Officers fired over foosball allegations

January 12, 2008 4:41:33 PM PST
Dallas Police Chief David Kunkle has fired two officers accused of holding country music singer Steve Holy and a friend at gunpoint last month during a game of foosball. The two officers -- Randy Anderson, 25, and Paul Loughridge, 48 -- each face a charge of deadly conduct in connection with the Dec. 27 incident. "Their behavior that night is disturbing and not consistent with how we expect our Dallas police officers to perform," said Kunkle, who fired them Friday.

In this case, deadly conduct is a Class A misdemeanor that is punishable by a fine of up to $4,000 and one year in jail.

After Holy and his friend met the two officers at a bar, they went back to Holy's house to play foosball, police records said.

According to Dallas police reports, the four were drinking and playing foosball about 5:30 a.m. when Anderson began questioning the identity of Holy, whose songs include "Brand New Girlfriend."

Holy and his friend told police that Anderson and Loughridge pointed their guns at them and told them to get on the ground.

Before the officers left, the report says Anderson told Holy that he'd kill him if he said anything about the incident.

Holy declined to comment on the firings. "I have a lot to say when it's time to say it," he said.

Toby Shook, an attorney representing Holy, said the firings were "a no-brainer on Chief Kunkle's part."

"It's clear that everyone who has looked at the facts of the case have found these two officers aren't credible," Shook said. "They're the ones that got fired.
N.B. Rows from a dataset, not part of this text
-- ==== Sys2Proof/Machine/Sha.lean ====
section
/-!
DEFINITION. The checks of a signed image (spec 14, R356): SHA-256, RSASSA-PKCS1-v1_5 with exponent 65,537, and the
measurement registers (R357). The numbers of an image are little-endian, its key and its signature among them (log 39).
-/

namespace Sys2Proof.Machine

/-! ### SHA-256 -/

/-- The 64 round constants, the first in the most significant word: the first 32 bits of the fraction of the cube root of
each of the first 64 primes (`test_shaConsts`). -/
def shaConsts : Nat := 0x428a2f9871374491b5c0fbcfe9b5dba53956c25b59f111f1923f82a4ab1c5ed5d807aa9812835b01243185be550c7dc372be5d7480deb1fe9bdc06a7c19bf174e49b69c1efbe47860fc19dc6240ca1cc2de92c6f4a7484aa5cb0a9dc76f988da983e5152a831c66db00327c8bf597fc7c6e00bf3d5a7914706ca63511429296727b70a852e1b21384d2c6dfc53380d13650a7354766a0abb81c2c92e92722c85a2bfe8a1a81a664bc24b8b70c76c51a3d192e819d6990624f40e3585106aa07019a4c1161e376c082748774c34b0bcb5391c0cb34ed8aa4a5b9cca4f682e6ff3748f82ee78a5636f84c878148cc7020890befffaa4506cebbef9a3f7c67178f2

/-- Round constant `i`. -/
def shaK (i : Nat) : W32 := BitVec.ofNat 32 (shaConsts >>> (32 * (63 - i)))

/-- The eight words before the first block: the fractions of the square roots of the first eight primes. -/
def shaStart : Nat := 0x6a09e667bb67ae853c6ef372a54ff53a510e527f9b05688c1f83d9ab5be0cd19

/-- The hash before the first block. -/
def shaInit : List W32 := (List.range 8).map (fun i => BitVec.ofNat 32 (shaStart >>> (32 * (7 - i))))

/-- The number of bytes read with the most significant first. -/
def ofBytesBE (l : List Byte) : Nat := l.foldl (fun n b => n * 256 + b.toNat) 0

/-- The `n` bytes of a number, most significant first. -/
def toBytesBE (n v : Nat) : List Byte := (toBytes n v).reverse

/-- The message padded to whole blocks of 64 bytes. -/
def shaPad (l : List Byte) : List Byte :=
  l ++ [0x80] ++ List.replicate ((119 - l.length % 64) % 64) 0 ++ toBytesBE 8 (8 * l.length)

/-- The message schedule: sixteen words of a block, newest first, extended by `n`. -/
def shaExtend (ws : List W32) : Nat → List W32
  | 0 => ws
  | n + 1 =>
    let x (i : Nat) : W32 := ws.getD (i - 1) 0
    let s0 := (x 15).rotateRight 7 ^^^ (x 15).rotateRight 18 ^^^ ((x 15) >>> 3)
    let s1 := (x 2).rotateRight 17 ^^^ (x 2).rotateRight 19 ^^^ ((x 2) >>> 10)
    shaExtend ((x 16 + s0 + x 7 + s1) :: ws) n

/-- One round. -/
def shaRound (h : List W32) (k w : W32) : List W32 :=
  let a := h.getD 0 0
  let b := h.getD 1 0
  let c := h.getD 2 0
  let e := h.getD 4 0
  let f := h.getD 5 0
  let g := h.getD 6 0
  let s1 := e.rotateRight 6 ^^^ e.rotateRight 11 ^^^ e.rotateRight 25
  let t1 := h.getD 7 0 + s1 + ((e &&& f) ^^^ (~~~e &&& g)) + k + w
  let s0 := a.rotateRight 2 ^^^ a.rotateRight 13 ^^^ a.rotateRight 22
  let t2 := s0 + ((a &&& b) ^^^ (a &&& c) ^^^ (b &&& c))
  [t1 + t2, a, b, c, h.getD 3 0 + t1, e, f, g]

/-- The hash after one block of 64 bytes. -/
def shaBlock (h : List W32) (blk : List Byte) : List W32 :=
  let ws := (List.range 16).map (fun i => BitVec.ofNat 32 (ofBytesBE ((blk.drop (4 * i)).take 4)))
  let sched := (shaExtend ws.reverse 48).reverse
  List.zipWith (· + ·) h (sched.zipIdx.foldl (fun h e => shaRound h (shaK e.2) e.1) h)

/-- The hash after `n` blocks. -/
def shaBlocks (h : List W32) (l : List Byte) : Nat → List W32
  | 0 => h
  | n + 1 => shaBlocks (shaBlock h (l.take 64)) (l.drop 64) n

/-- SHA-256 of bytes. -/
def sha256 (l : List Byte) : List Byte :=
  let p := shaPad l
  (shaBlocks shaInit p (p.length / 64)).flatMap (fun w => toBytesBE 4 w.toNat)

/-! ### RSA -/

/-- Square `k` times modulo `n`. -/
def sqMod (n x : Nat) : Nat → Nat
  | 0 => x
  | k + 1 => sqMod n (x * x % n) k

/-- The power 65,537 modulo `n`. -/
def pow65537 (n x : Nat) : Nat := sqMod n x 16 * x % n

/-- The encoded message of RSASSA-PKCS1-v1_5 for a SHA-256 digest and 384 bytes. -/
def pkcsEncode (digest : List Byte) : Nat :=
  ofBytesBE ([0x00, 0x01] ++ List.replicate 330 0xFF ++ [0x00]
    ++ [0x30, 0x31, 0x30, 0x0d, 0x06, 0x09, 0x60, 0x86, 0x48, 0x01, 0x65, 0x03, 0x04, 0x02, 0x01, 0x05, 0x00, 0x04, 0x20]
    ++ digest)

/-! ### Acceptance (R356) -/

def imageVer (l : List Byte) : Nat := ofBytes ((l.drop 4).take 2)
def imageKeyix (l : List Byte) : Nat := (l.getD 6 0).toNat
def imageKey (l : List Byte) : List Byte := (l.drop (l.length - 768)).take 384
def imageSig (l : List Byte) : List Byte := l.drop (l.length - 384)

/-- Whether the public key is the one its slot names and the signature verifies. -/
def Mgmt.signed (m : Mgmt) (l : List Byte) : Bool :=
  let n := ofBytes (imageKey l)
  let s := ofBytes (imageSig l)
  768 ≤ l.length && imageKeyix l ≤ 3 && sha256 (imageKey l) == Map.get m.keyhash (List.replicate 32 0) (imageKeyix l)
    && s < n && pow65537 n s == pkcsEncode (sha256 (l.take (l.length - 384)))

/-- Whether the key of an image is revoked. -/
def Mgmt.revoked (m : Mgmt) (l : List Byte) : Bool := imageKeyix l < m.keyrev

/-! ### Measurement (R357) -/

/-- The management core with register `n` extended by an image. -/
def Mgmt.extend (m : Mgmt) (n : Nat) (image : List Byte) : Mgmt :=
  { m with mr := Map.put m.mr n (sha256 (Map.get m.mr (List.replicate 32 0) n ++ sha256 image)) }

end Sys2Proof.Machine
end

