-- ==== Sys2Proof/Machine/Coll.lean ====
section
/-!
DEFINITION. Collectives (spec 08, R218, R219; spec 13, R353; spec 18, R415).
-/

namespace Sys2Proof.Machine

/-! ### The set and the control word -/

/-- Word `w` of collective set `n`. -/
def State.csetWord (s : State) (n w : Nat) : Nat := (Map.get s.fab.csets 0 (n * 32 + w)).toNat

/-- Members of collective set `n`. -/
def State.csetSize (s : State) (n : Nat) : Nat := bits (s.csetWord n 0) 7 0

/-- Rank of this device in collective set `n`. -/
def State.csetRank (s : State) (n : Nat) : Nat := bits (s.csetWord n 0) 15 8

/-- Bytes of the buffer, from the control word. -/
def collBytes (c : Nat) : Nat := bits c 8 0

/-- Element type, from the control word: 0 `.b32`, 1 `.f32`, 2 `.d`. -/
def collType (c : Nat) : Nat := bits c 11 9

/-- The code of an operation (SOP). -/
def collCode : CollOp → Nat
  | .sum => 0
  | .max => 1
  | .bcast => 2
  | .min => 3

/-- The causes that the issuing member alone meets (R415). -/
def State.collCodes (s : State) (g : Group) (set c : Nat) : List Nat :=
  let n := collBytes c
  let w := s.csetWord set 0
  (if n < 8 ∨ 256 < n ∨ n % 8 ≠ 0 ∨ 2 < collType c ∨ bits c 31 12 ≠ 0 then [0x0DC] else [])
    ++ (if w.testBit 63 then [] else [0x0DD])
    ++ (if bits w 61 56 ≠ g.func ∨ bits w 55 36 ≠ g.pasid then [0x0DE] else [])

/-! ### The reduction -/

/-- The elements of a buffer, `k` bytes each. -/
def collElems (k : Nat) (l : List Byte) : List Nat := (List.range (l.length / k)).map (fun i => ofBytes ((l.drop (k * i)).take k))

/-- One combination of two elements of a type. -/
def collStep (op : CollOp) (ty a b : Nat) : Nat :=
  let w := if ty = 2 then 64 else 32
  let fa : W32 := BitVec.ofNat 32 a
  let fb : W32 := BitVec.ofNat 32 b
  match op with
  | .sum => if ty = 1 then (faddBits fa fb).toNat else (a + b) % 2 ^ w
  | .max => if ty = 1 then (fmaxBits fa fb).toNat else if sInt w a ≤ sInt w b then b else a
  | .min => if ty = 1 then (fminBits fa fb).toNat else if sInt w a ≤ sInt w b then a else b
  | .bcast => a

/-- An element of the result: a floating-point result that is a NaN is the canonical one (spec 05, R117). -/
def collEnd (op : CollOp) (ty a : Nat) : Nat :=
  if ty = 1 && op != .bcast && (FR.ofBits .f32 a).isNan then Fmt.f32.nan else a

/-- The result over the members' buffers in ascending rank. -/
def collResult (op : CollOp) (ty : Nat) : List (List Byte) → List Byte
  | [] => []
  | b :: r =>
    let k := if ty = 2 then 8 else 4
    ((r.foldl (fun acc m => List.zipWith (collStep op ty) acc (collElems k m)) (collElems k b)).map (collEnd op ty)).flatMap
      (toBytes k)

/-! ### Issue -/

/-- A `COLL`. -/
def isColl : Instr → Bool
  | .coll _ => true
  | _ => false

/-- The header a member sends: operation, N, type and the set's issue count, in the order the spec names them (log 28). -/
def collHeader (op n ty seq : Nat) : List Byte := toBytes 1 op ++ toBytes 2 n ++ toBytes 1 ty ++ toBytes 8 seq

/-- The device of rank `r` in collective set `n`: byte 8 + `r` of the entry (spec 13, R353). -/
def State.csetDev (s : State) (n r : Nat) : Nat := s.csetWord n (1 + r / 8) / 2 ^ (8 * (r % 8)) % 256

/-- Send a message about set `n` to the member of rank `r`. -/
def State.collSend (s : State) (n r : Nat) (l : List Byte) : State :=
  let d := s.csetDev n r
  s.fabTo d 0 (.coll d n l)

/-- Send a message to several members. -/
def State.collSends (s : State) (n : Nat) (l : List Byte) (rs : List Nat) : State :=
  rs.foldl (fun (s : State) r => s.collSend n r l) s

/-- The parent of rank `r` in the tree (spec 13, R353). -/
def collParent (r : Nat) : Nat := if r ≤ 17 then 0 else 1 + (r - 18) % 17

/-- The children of rank `r` among `n` members. -/
def collChildren (n r : Nat) : List Nat := (List.range n).filter (fun c => c != 0 && collParent c == r)

/-- Whether rank `c` is rank `r` or below it; the tree of 144 members has four levels. -/
def collUnder (r c : Nat) : Bool := c == r || collParent c == r || collParent (collParent c) == r || r == 0

/-- The messages a member sends to its parent: for an `.f32` sum, which rank 0 gathers, the buffers of its branch in ascending
rank, its own and those that its children sent up; else the result over its branch. A broadcast sends nothing up. -/
def collUp (op : CollOp) (ty rank : Nat) (ms : List CollMember) : List (List Byte) :=
  if op == .bcast || rank = 0 then []
  else
    let branch := (ms.filter (fun m => collUnder rank m.rank)).map (·.data)
    if op == .sum && ty == 1 then branch else [collResult op ty branch]

/-- The header is sent and the fragment waits until the result is in the buffer. -/
def execColl (a : CollArgs) (s : State) : Host.Outcome State Fault Refusal :=
  issue (.coll a) (fun x s =>
    match (lowLane x.on).bind (fun l => s.laneThread x.w l) with
    | none => s.advance x
    | some t =>
      let c := (opRead a.ctl x.v t).toNat
      let buf := (opRead a.buf x.v t).toNat
      match minCode (s.collCodes x.g a.set.val c) with
      | some code => s.faultLanes x x.on code
      | none =>
        match (s.placeAt x.gid x.g .scr 7 buf (collBytes c)).1 with
        | .mismatch code ad => s.killGroup x.gid { cause := code, addr := ad }
        | .at' loc ad =>
          let n := collBytes c
          let ps : List Part := (lanesOf x.on).filterMap (fun l => (s.laneTid x.w l).map (fun k =>
            { tid := k, lane := l, loc := loc, addr := ad, len := n, data := toBytes 4 c, call := t.call }))
          let key := s.nextKey
          let s := s.launchFlight x 4 allStreams none [] ps [] {}
          let s := if a.dom then
              s.collSends a.set.val (collHeader (collCode a.op) n (collType c) (Map.get s.fab.collCount 0 a.set.val))
                ((List.range (s.csetSize a.set.val)).filter (· != s.csetRank a.set.val))
            else s
          s.finish x (some { instr := x.i, on := x.on, vals := [], aux := [key] })
            ((lanesOf x.fr.mask).map (fun l => (l, .wait)))
        | .cause code ad => s.finish x none ((lanesOf x.fr.mask).map (fun l =>
            (l, if x.on.getLsbD l then .cause code ad else .go x.next)))
        | _ => s.advance x) s

/-! ### Completion -/

/-- The operation of function `func` that waits on set `set`, oldest first: its key, arguments and access. -/
def State.collWaiting (s : State) (func set : Nat) : Option (Nat × CollArgs × Flight) :=
  s.flights.findSome? (fun p => match p.2.instr with
    | .coll a =>
      if a.set.val = set ∧ ((Map.find s.groups p.2.gid).map (·.func)) = some func then some (p.1, a, p.2) else none
    | _ => none)

/-- The set's issue count advances. -/
def State.collNext (s : State) (set : Nat) : State :=
  { s with fab := { s.fab with collCount := Map.put s.fab.collCount set (Map.get s.fab.collCount 0 set + 1) } }

/-- The operation leaves the accesses in flight. -/
def State.collDone (s : State) (key : Nat) : State := { s with flights := Map.del s.flights key }.reap

/-- The waiting lanes take a cause, and the next operation on the set starts afresh. -/
def State.collFails (s : State) (key : Nat) (f : Flight) (set code : Nat) : State :=
  let s := (s.collNext set).collDone key
  match s.fragOn f.wave key isColl with
  | none => s
  | some (i, fr) => s.waitCause f.wave i fr code 0

/-- The cause of the headers, if one differs from rank 0's: the lowest (R415). -/
def headerCause (ms : List CollMember) : Option Nat :=
  match ms.find? (fun m => m.rank == 0) with
  | none => none
  | some z => minCode (ms.flatMap (fun m =>
      (if m.op ≠ z.op then [0x0D8] else []) ++ (if m.count ≠ z.count then [0x0D9] else [])
        ++ (if m.ty ≠ z.ty then [0x0DA] else []) ++ (if m.seq ≠ z.seq then [0x0DB] else [])))

/-- Every member has issued: a header that differs raises its cause in every member; else the result is written to the
buffer and the fragment goes on. At device scope the set holds this device's member alone (R218). -/
def State.collTry (s : State) (func set : Nat) (others : List CollMember) : State :=
  match s.collWaiting func set with
  | none => s
  | some (key, a, f) =>
    match f.parts.head? with
    | none => s
    | some p =>
      if !s.mayPerform f then s
      else
        match s.poisonAt none p.loc p.len with
        | some e => s.consume f.gid (f.callee p) e
        | none =>
          let c := ofBytes p.data
          let own : CollMember :=
            { rank := s.csetRank set, op := collCode a.op, count := p.len, ty := collType c,
              seq := Map.get s.fab.collCount 0 set, data := s.readLoc none p.loc p.len }
          let ms := if a.dom then sortBy (fun (x y : CollMember) => x.rank ≤ y.rank) (own :: others) else [own]
          if a.dom && ms.map (·.rank) != List.range (s.csetSize set) then s
          else
            match (if a.dom then headerCause ms else none) with
            | some code => s.collFails key f set code
            | none =>
              let res := (collResult a.op (collType c) (ms.map (·.data))).take p.len
              let up := collUp a.op (collType c) own.rank ms
              let s := if a.dom then
                  (up.foldl (fun (s : State) l => s.collSend set (collParent own.rank) l) s).collSends set res
                    (collChildren (s.csetSize set) own.rank)
                else s
              let s := s.writeLocs (.of func) [(p.loc, res)]
              let s := (s.collNext set).collDone key
              match s.fragOn f.wave key isColl with
              | none => s
              | some (i, fr) => s.spliceFrag f.wave i [{ fr with st := .ready, pc := fr.pc + 8 }]

def execCollComplete (func set : Nat) (others : List CollMember) (s : State) : Host.Outcome State Fault Refusal :=
  .next (s.collTry func set others)

/-- A member's header has not arrived 1 ms after the first: every member that has issued raises 0x0DF (R415). -/
def execCollHeaderTimeout (func set : Nat) (s : State) : Host.Outcome State Fault Refusal :=
  .next (match s.collWaiting func set with
    | none => s
    | some (key, a, f) => if a.dom then s.collFails key f set 0x0DF else s)

end Sys2Proof.Machine
end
They're the ones that fled the scene that night; the victims called 911 right away."

Loughridge declined to comment about that night except to say, "After listening to the 911 tapes, the level of credibility given these two gentlemen is astounding, and in fact, it's actually scary."

Anderson had no comment except that he said he agreed with Loughridge.

In the 911 call, the operator sounds frustrated by an inability to get information from Holy, who tells her several time that he's a recording artist.

"Here's the problem, ma'am. I'm a recording artist, and -- ma'am? Are you listening to me?" he says at one point.

When she tries to ask Holy if the two officers left together, Holy answers: "He put a gun to our heads."

"OK, you told me that at least five or six times," she says. "I have that. I understand that."

Shook has acknowledged that his client had been drinking, but said the confusion heard on the 911 call came from the horror of what happened.